Митька прошел в соседнюю комнату, где, мирно посапывая, спали два младших брата и сестра.
— Подъем, черти! — во весь голос завопил Митька.
Серега, второй по старшинству после Митьки, резко открыл глаза и немигающим взором уставился в потолок. Видя, что брат продолжает лежать и не предпринимает никаких попыток, чтобы подняться с постели, старшой перешел от слов к действию, отвесив подзатыльник, по его мнению, средней степени тяжести. Серега быстро сел на кровать. Вцепившись обеими руками в металлическую сетку, нервно сплюнул.
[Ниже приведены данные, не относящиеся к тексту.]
-- ==== Sys2Proof/Machine/RegAcc.lean ====
section
/-!
DEFINITION. Machine/RegAcc.lean: the register map by address: which register an offset names, and the values that registers hold a write to (R16, R421, R448, R449).
-/
namespace Sys2Proof.Machine

/-- A register word found at an offset: key, family, and whether it is the high half of a 64-bit register. -/
structure RegHit where
  key : Nat
  fam : Family
  high : Bool
  deriving DecidableEq, Repr

/-- Instance numbers (i, j) of a family and the place within the register, at an offset from the family's base. -/
def Family.place (f : Family) (d : Nat) : Nat × Nat × Nat :=
  let i := if f.dim1.2 = 0 then 0 else d / f.dim1.2
  let r := d - i * f.dim1.2
  let j := if f.dim2.2 = 0 then 0 else r / f.dim2.2
  (i, j, r - j * f.dim2.2)

/-- The register of a family that an offset names: at the register's own offset, or 4 above it for a high half. -/
def Family.hit (f : Family) (n o : Nat) : Option RegHit :=
  if o < f.base then none
  else
    let (i, j, x) := f.place (o - f.base)
    if f.dim1.1 ≤ i ∨ f.dim2.1 ≤ j then none
    else if x = 0 then some ⟨n + 512 * (i + 4096 * j), f, false⟩
    else if x = 4 ∧ f.width = 64 then some ⟨n + 512 * (i + 4096 * j), f, true⟩
    else none

/-- The first family of a list, numbered from `n`, that an offset in a space names. -/
def famSearch (sp : RegSpace) (o : Nat) : Nat → List Family → Option RegHit
  | _, [] => none
  | n, f :: fs => if f.space = sp then (match f.hit n o with | some h => some h | none => famSearch sp o (n + 1) fs) else famSearch sp o (n + 1) fs

/-- The counter bank at a CRS offset, and the offset within it (R421): at base + 0xF000 of each block, 0x0010_7000 for the SP. -/
def bankAt (o : Nat) : Option (Nat × Nat) :=
  let within (base : Nat) (b : Nat) : Option (Nat × Nat) := if base ≤ o ∧ o < base + 0x1000 then some (b, o - base) else none
  if 0x01000000 ≤ o ∧ o < 0x02000000 then within (0x01000000 + o / 0x100000 % 16 * 0x100000 + 0xF000) (Bank.tile (o / 0x100000 % 16))
  else if 0x02000000 ≤ o ∧ o < 0x02400000 then within (o / 0x10000 * 0x10000 + 0xF000) (Bank.port (o / 0x10000 % 64))
  else if 0x07000000 ≤ o ∧ o < 0x07200000 then within (o / 0x10000 * 0x10000 + 0xF000) (Bank.link (o / 0x10000 % 32))
  else
    ([(0x0000F000, 0), (0x00107000, 1), (0x0020F000, 2), (0x0030F000, 3), (0x0040F000, 4), (0x0300F000, 5), (0x0310F000, 6), (0x0320F000, 7),
      (0x0400F000, 8), (0x0500F000, 9), (0x0600F000, 10), (0x0800F000, 11), (0x0900F000, 12), (0x0A00F000, 13), (0x0B00F000, 14),
      (0x0C00F000, 15), (0x0D00F000, 16), (0x0E00F000, 17)] : List (Nat × Nat)).findSome? (fun x => within x.1 x.2)

/-- A bank family's key: bank, then its own numbers (State keys of Machine/RegMap.lean). -/
def bankKey (h : RegHit) (f : Family) (bank : Nat) : Nat :=
  let i := h.key / 512 % 4096
  let j := h.key / 512 / 4096
  h.key % 512 + 512 * (bank + 4096 * (if f.dim2.1 = 1 then i else i * f.dim2.1 + j))

/-- A region register that its MPU has (R452): 64 regions of MPU 0, 16 of every other. -/
def mpuRegionOk (k : Nat) : Bool :=
  let fam := k % 512
  if fam = Reg.MPU_RBASE 0 0 % 512 ∨ fam = Reg.MPU_RATTR 0 0 % 512 then decide (k / 512 % 4096 = 0) || decide (k / 512 / 4096 < 16) else true

/-- The register that a CRS offset names (R448); MPU 15's registers go before the MPU block's counter bank (log entry 24). -/
def crsAt (o : Nat) : Option RegHit :=
  match famSearch .crs o 0 famTable with
  | some h => if mpuRegionOk h.key then some h else none
  | none =>
    match bankAt o with
    | some (b, x) => (famSearch .bank x 0 famTable).map (fun h => { h with key := bankKey h h.fam b })
    | none => none

/-- The bits of a register whose field has one of the access codes. -/
def Family.maskOf (f : Family) (p : Acc → Bool) : Word :=
  (f.fields.filter (fun x => p x.1)).foldl (fun m x => m ||| x.2.mask) 0#64

/-- Fields whose written value is held within limits: family, field, least and greatest value stored (the register tables). -/
def clampTable : List (Nat × Field × Nat × Nat) :=
  [(Reg.SPRAY_FENCE_TO, Fld.SPRAY_FENCE_TO_TIMEOUT, 10, 10000), (Reg.CC_CTRL, Fld.CC_CTRL_CAP_VC, 0, 6),
   (Reg.COMET_RING_SIZE, Fld.COMET_RING_SIZE_SIZE_LOG2, 16, 32), (Reg.SMP_RING_SIZE, Fld.SMP_RING_SIZE_SIZE_LOG2, 16, 32),
   (Reg.VSW_CTRL 0, Fld.VSW_CTRL_NUM_VBR, 0, 63), (Reg.MGMT_LP_WIN 0, Fld.MGMT_LP_WIN_SIZE_LOG2, 0, 33),
   (Reg.MGMT_FAP 0, Fld.MGMT_FAP_SIZE_LOG2, 0, 52), (Reg.EPOCH_CTRL, Fld.EPOCH_CTRL_SYNC_LIMIT, 0, 20),
   (Reg.CTO 0, Fld.CTO_TIMEOUT, 100, 4000000), (Reg.CZ_TIMER 0, Fld.CZ_TIMER_RESOLVE_TO, 2, 255),
   (Reg.CZ_TIMER 0, Fld.CZ_TIMER_KA_INTERVAL, 1, 32), (Reg.CZ_TIMER 0, Fld.CZ_TIMER_LD_TIMEOUT, 2, 64),
   (Reg.MV_ATC_QUOTA 0, Fld.MV_ATC_QUOTA_QUOTA, 0, 16384), (Reg.MV_DIRTY_REGION, Fld.MV_DIRTY_REGION_SIZE_LOG2, 0, 32),
   (Reg.TILE_PRESS_CTRL 0, Fld.TILE_PRESS_CTRL_PERIOD, 10, 10000), (Reg.EGV_CTRL, Fld.EGV_CTRL_MAX_RAMPS, 1, 8),
   (Reg.EGV_WINDOW, Fld.EGV_WINDOW_LIMIT, 1000, 4000000), (Reg.EGV_SLOT_LIM 0, Fld.EGV_SLOT_LIM_INRUSH, 500, 20000),
   (Reg.BG_CTRL, Fld.BG_CTRL_CRIT_MULT, 2, 15), (Reg.LD_PERIOD, Fld.LD_PERIOD_DDR_H, 0, 168), (Reg.LD_PERIOD, Fld.LD_PERIOD_SRAM_S, 10, 600),
   (Reg.SB_POLL 0, Fld.SB_POLL_PERIOD, 10, 10000000), (Reg.MPU_RBASE 0 0, Fld.MPU_RBASE_SIZE_LOG2, 12, 40),
   (Reg.ICP_RING_CFG 0, Fld.ICP_RING_CFG_SQ_LOG2, 2, 8), (Reg.ICP_RING_CFG 0, Fld.ICP_RING_CFG_CQ_LOG2, 2, 8)]

/-- The value that a register stores for one that is written to it: limits of its fields held, VC_OF_TC 7 stored as 0, SPAN
7 as 6, LD_TIMEOUT at least 4 × KA_INTERVAL, EN of METER_MAP under R78. -/
def stored (k : Nat) (v : Word) : Word :=
  let fam := k % 512
  let v := (clampTable.filter (fun c => c.1 == fam)).foldl (fun v c =>
    let x := c.2.1.get v
    let y := max c.2.2.1 (min x (min c.2.2.2 (2 ^ c.2.1.width - 1)))
    if x = y then v else c.2.1.set v y) v
  if fam = Reg.TC_VC_MAP 0 then
    (List.range 8).foldl (fun v t => if (Fld.TC_VC_MAP_VC_OF_TC t).get v = 7 then (Fld.TC_VC_MAP_VC_OF_TC t).set v 0 else v) v
  else if fam = Reg.CZ_TIMER 0 then
    let ka := Fld.CZ_TIMER_KA_INTERVAL.get v
    if Fld.CZ_TIMER_LD_TIMEOUT.get v < ka then Fld.CZ_TIMER_LD_TIMEOUT.set v ka else v
  else if fam = Reg.METER_MAP 0 then
    let v := if Fld.METER_MAP_SPAN.get v = 7 then Fld.METER_MAP_SPAN.set v 6 else v
    if 16384 < Fld.METER_MAP_BASE.get v + 8 * 2 ^ Fld.METER_MAP_SPAN.get v then Fld.METER_MAP_EN.set v 0 else v
  else if fam = Reg.MPU_RATTR 0 0 then if k / 512 % 4096 = 0 then v else v &&& 0x1FF#64
  else v

end Sys2Proof.Machine
end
Со старшим братом, даже обладая редким неукротимым нравом, он все же никогда не решался связываться. Оставив Серегу наедине со злобой по поводу утреннего пробуждения, Митька подошел к семилетнему мальчугану Олежке, сдернул с него одеяло, поднял за левую ногу и приготовился влепить очередную затрещину, но потом, переполненный жалостью, решил ограничиться легким щелчком по лбу. Олежка взвыл, трепыхнулся всем телом, вырвался из Митькиных рук и протяжно вымученно заголосил, уткнувшись в подушку.
— Позор! Как баба воешь, — сказал Митька. — Я тебе втулку на заднем колесе перебрал, подшипник заменил, и все смазал, а ты воешь, — добавил он примирительным тоном.
Олежка ныть перестал, одарил брата ненавистным взглядом и пошел к умывальнику.
Аленка, единственная девчонка в доме, услышав возню братьев, тихонько встала и отправилась на кухню собирать на стол.
Жевали молча, еще не померкла обида после утренней выходки старшего брата. Намазывая масло на хлеб, Митька первым решился начать разговор.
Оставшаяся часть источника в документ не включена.